Ostatnio na rynku pojawiła się niepozorna książka, ale z piękną okładką. Mimo powiedzenia, aby nie oceniać powieści po okładce, często ulegamy pierwszemu wrażeniu i decydujemy się na lekturę właśnie dzięki atrakcyjnej szacie graficznej. Jednak w przypadku tej pozycji to nie tylko estetyka przyciąga uwagę czytelników, ale również rewelacyjne recenzje. Czy słusznie? Już samo spojrzenie na tajemniczą twarz małej dziewczynki na okładce budzi niepokój i skłania do przypuszczenia, że coś tu nie gra.
„Córeczka” to zarówno prequel, jak i kontynuacja „Balsamistki” autorstwa Magdaleny Adaszewskiej. Kolejny tom cyklu „Balsamistka”, po który zdecydowałam się sięgnąć.

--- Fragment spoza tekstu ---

/-- BRB is never 0, so a wait that starts afresh has its whole budget (R23, R152). -/
theorem budget_fresh {s : State} (hr : Ranges s) : (0#8 : Byte).toNat < s.brb.toNat :=
  Nat.pos_of_ne_zero fun h => hr.brbPos (BitVec.eq_of_toNat_eq h)

theorem inv_enter_rfLen {s : State} (hr : Ranges s) (hb : s.flag .busy = true) : Inv (s.enter .rfLen) :=
  have budget := budget_fresh hr
  inv_enter hr ⟨hb, budget⟩

theorem inv_enter_rfBody {s : State} (hr : Ranges s) (hb : s.flag .busy = true)
    (hc : s.rxCnt.toNat < s.rxLen.toNat) : Inv (s.enter .rfBody) :=
  have budget := budget_fresh hr
  inv_enter hr ⟨hb, budget, hc⟩

/-- The end of a wait raises a flag and goes on to the check or to the end of the command (R173, R176, R178). -/
theorem inv_stall {s : State} {f : Flag} {p : Phase} (hr : Ranges s) (hb : s.flag .busy = true) (hf : f ≠ .busy)
    (hd : f ≠ .done) (hp : p = .rfCheck ∨ p = .finish) : Inv ((s.setFlag f).enter p) := by
  have hb' : (s.setFlag f).flag .busy = true := by simp [hb]
  obtain rfl | rfl := hp <;> exact inv_enter (ranges_setFlag hr hf hd) hb'

theorem inv_lengthByte {s : State} (l : Byte) (hi : Inv s) (h : s.ph = .rfLen) : Inv (s.lengthByte l) := by
  have hb : s.flag .busy = true := busy_of_inv hi (by simp [h])
  have hr : Ranges { s with rxLen := l, rxCnt := 0#8, acc := 0xFF#8 } :=
    { ranges_of_inv hi with cntLe := Nat.zero_le _, bodyWritten := by simp }
  simp only [State.lengthByte]
  split
  · exact inv_enter hr hb
  · rename_i hl
    exact inv_enter_rfBody hr hb (Nat.pos_of_ne_zero fun h0 => hl (BitVec.eq_of_toNat_eq h0))

/-- A body byte goes to the first cell of RX_BUF not yet collected (R28, R177). -/
theorem inv_bodyByte {s : State} (c : Byte) (hi : Inv s) (h : s.ph = .rfBody) : Inv (s.bodyByte c) := by
  obtain ⟨hb, -, hc⟩ := phaseOk_of_inv hi h
  have hlen := s.rxLen.isLt
  have hcnt : (s.rxCnt + 1#8).toNat = s.rxCnt.toNat + 1 := by rw [BitVec.toNat_add]; simp; omega
  have hr : Ranges { (s.writeBuf (rxBufBase + s.rxCnt.toNat) c) with acc := s.acc ^^^ c, rxCnt := s.rxCnt + 1#8 } :=
    { ranges_of_inv hi with
      memWf := Memory.write_wf c hi.memWf (Memory.mapped_rxBuf (by simp only [rxBufSize]; omega))
      cntLe := hcnt.trans_le hc
      bodyWritten := fun i hlt => by
        have hlt : i < s.rxCnt.toNat + 1 := hcnt ▸ hlt
        obtain hlt | rfl := Nat.lt_succ_iff_lt_or_eq.mp hlt
        · exact isSome_read_write _ _ (hi.bodyWritten i hlt)
        · simp }
  simp only [State.bodyByte]
  split
  · exact inv_enter hr hb
  · rename_i hne
    exact inv_enter_rfBody hr hb (hcnt.trans_lt (Nat.lt_of_le_of_ne hc hne))

theorem inv_checkFrame {s : State} (hi : Inv s) (h : s.ph = .rfCheck) : Inv s.checkFrame := by
  have hb : s.flag .busy = true := phaseOk_of_inv hi h
  have hb' : s.checkFrame.flag .busy = true := by simp [flag_checkFrame, hb]
  have hr : Ranges s.checkFrame :=
    { ranges_of_inv hi with
      statusReserved := by
        simp only [status_checkFrame, BitVec.getLsbD_or, hi.statusReserved]
        split_ifs <;> rfl
      notDone := by simp [flag_checkFrame, hi.notDone hb]
      attBound := fun _ => hi.attBound hb }
  have hph : s.checkFrame.ph = if s.ackDue then .rfAck else .finish := rfl
  refine inv_of_phaseOk hr ?_
  rw [hph]
  split <;> exact hb'

theorem inv_finishCommand {s : State} (hi : Inv s) : Inv s.finishCommand := by
  have hb : ((s.clearFlag .busy).setFlag .done).flag .busy = false := by simp
  exact inv_enter { ranges_of_inv hi with
    statusReserved := by
      simp only [State.setFlag_status, State.clearFlag_status, BitVec.getLsbD_or, BitVec.getLsbD_and,
        hi.statusReserved, Flag.getLsbD_mask_reserved, Bool.false_and, Bool.or_self]
    notDone := fun h => absurd (hb.symm.trans h) nofun
    attBound := fun h => absurd (hb.symm.trans h) nofun } hb

theorem inv_confirmed {s : State} (hi : Inv s) (h : s.ph = .hsWait) : Inv s.confirmed :=
  have ha : Attempted s := phaseOk_of_inv hi h
  inv_enter (ranges_setFlag (ranges_of_inv hi) nofun nofun) { attempted_setFlag (f := .txc) ha with }

theorem inv_cancelled {s : State} (hi : Inv s) (h : s.ph = .hsWait) : Inv s.cancelled :=
  have ha : Attempted s := phaseOk_of_inv hi h
  inv_enter { ranges_setFlag (f := .cans) (ranges_of_inv hi) nofun nofun with } { attempted_setFlag (f := .cans) ha with }

theorem inv_otherReply {s : State} (hi : Inv s) (h : s.ph = .hsWait) : Inv s.otherReply :=
  have ha : Attempted s := phaseOk_of_inv hi h
  inv_enter { ranges_setFlag (f := .oth) (ranges_of_inv hi) nofun nofun with } { attempted_setFlag (f := .oth) ha with }

theorem inv_noReply {s : State} (hi : Inv s) (h : s.ph = .hsWait) : Inv s.noReply :=
  have ha : Attempted s := phaseOk_of_inv hi h
  inv_enter { ranges_setFlag (f := .nrs) (ranges_of_inv hi) nofun nofun with probeLe := Nat.zero_le _ }
    ⟨{ attempted_setFlag (f := .nrs) ha with }, by simp⟩

/-- An expiry that does not use up the budget starts the wait again (R152). -/
theorem inv_waitAgain {s : State} (hi : Inv s) (h : s.ph = .rfLen ∨ s.ph = .rfBody) (hb : s.brc + 1#8 ≠ s.brb) :
    Inv { s with brc := s.brc + 1#8, tmr := s.tByte } := by
  have hlt := hi.budgetLeft h
  have hne : (s.brc + 1#8).toNat ≠ s.brb.toNat := mt BitVec.eq_of_toNat_eq hb
  refine { hi with budgetLeft := fun _ => ?_ }
  simp only [BitVec.toNat_add, BitVec.toNat_ofNat] at hne ⊢
  omega

theorem inv_engineEdge {s t : State} (hi : Inv s) (h : EngineEdge s t) : Inv t := by
  have hr := ranges_of_inv hi
  cases h with
  | rest | noByte => exact hi
  | preSendCheck h => exact inv_preSendCheck hi h
  | preSendDrain h => exact inv_preSendDrain hi h
  | sendByte h F b hF => exact inv_sendByte b hi h hF
  | confirmed h q hq => exact inv_confirmed (inv_take hi hq) h
  | cancelled h q hq => exact inv_cancelled (inv_take hi hq) h
  | otherReply h b q hq => exact inv_otherReply (inv_take hi hq) h
  | sendProbe h => exact inv_sendProbe hi h
  | probeAnswered h =>
    have ha : Attempted s := phaseOk_of_inv hi h
    exact inv_enter hr { ha with }
  | cancelAck h =>
    have ha : Attempted s := phaseOk_of_inv hi h
    exact inv_enter { hr with } { ha with }
  | cancelDrain1 h | cancelDrain2 h | otherDrain h =>
    have ha : Attempted s := phaseOk_of_inv hi h
    exact inv_enter (ranges_rxDrain hr) { ha with }
  | retryOrGiveUp h => exact inv_retryOrGiveUp hi h
  | afterSend h => exact inv_afterSend hi h
  | startMarker h q hq =>
    have hb : s.flag .busy = true := phaseOk_of_inv hi h
    exact inv_enter_rfLen (ranges_of_inv (inv_take hi hq)) hb
  | desyncByte h b q hq =>
    have hb : s.flag .busy = true := phaseOk_of_inv hi h
    exact inv_enter { ranges_of_inv (inv_take hi hq) with } hb
  | lengthByte h l q hq => exact inv_lengthByte l (inv_take hi hq) h
  | bodyByte h c q hq => exact inv_bodyByte c (inv_take hi hq) h
  | checkFrame h => exact inv_checkFrame hi h
  | ackFrame h =>
    have hb : s.flag .busy = true := phaseOk_of_inv hi h
    exact inv_enter { hr with } hb
  | finishCommand => exact inv_finishCommand hi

„Śmierć nie jest końcem wszystkiego”.
Na pierwszy rzut oka, Fryczowie wydają się zwyczajną, kochającą się rodziną zamieszkującą piękny dom. Ich życie wydaje się pełne szczęścia, a sąsiedzi darzą ich szacunkiem. Jednakże młodsza córka Tomasza Frycza, jest ofiarą drwiny w szkole ze względu na zawód ojca, który prowadzi zakład pogrzebowy. Mężczyzna przestrzega pewnych zasad dotyczących swojej pracy, takich jak zakaz wstępu dla dzieci na teren zakładu i ograniczenie przestrzeni dla swojej żony. Jakie sekrety skrywają się za zamkniętymi drzwiami tego zakładu? Prawda, gdy w końcu zostanie ujawniona, szokuje i przeraża, aż do końca książki.
Kolejnym wątkiem opowieści jest zniknięcie balsamisty trzy lata później. Ta część historii jest równie emocjonalna, jak ta z roku 1995, którą poznamy na początku powieści. Autorka naprzemiennie przedstawia oba wątki, a ich stopniowe rozwijanie się pochłania czytelnika bez reszty.
„Życie jest jak nić, która każdego dnia zwija się w kłębek, a on rośnie, zbierając w siebie wszystko".
Autorka posiada niezwykły talent, którym porusza emocje czytelników. W swojej powieści ukazuje ona zło w swojej najczystszej postaci. Pokazuje, że nie ma gorszej krzywdy, niż ta, jaką rodzice wyrządzają swoim dzieciom. Na kartach jej książki zło jest wszechobecne i dotyka wiele osób, zarówno z rodziny, jak i spoza niej. Mimo że powieść zawiera kilka brutalnych scen, ich liczba jest niewielka, ponieważ większość z nich zostaje tylko sugerowana, pozostawiając ich wyobrażenie w rękach czytelnika. Atmosfera w książce jest mroczna, brutalna i oparta na kłamstwach.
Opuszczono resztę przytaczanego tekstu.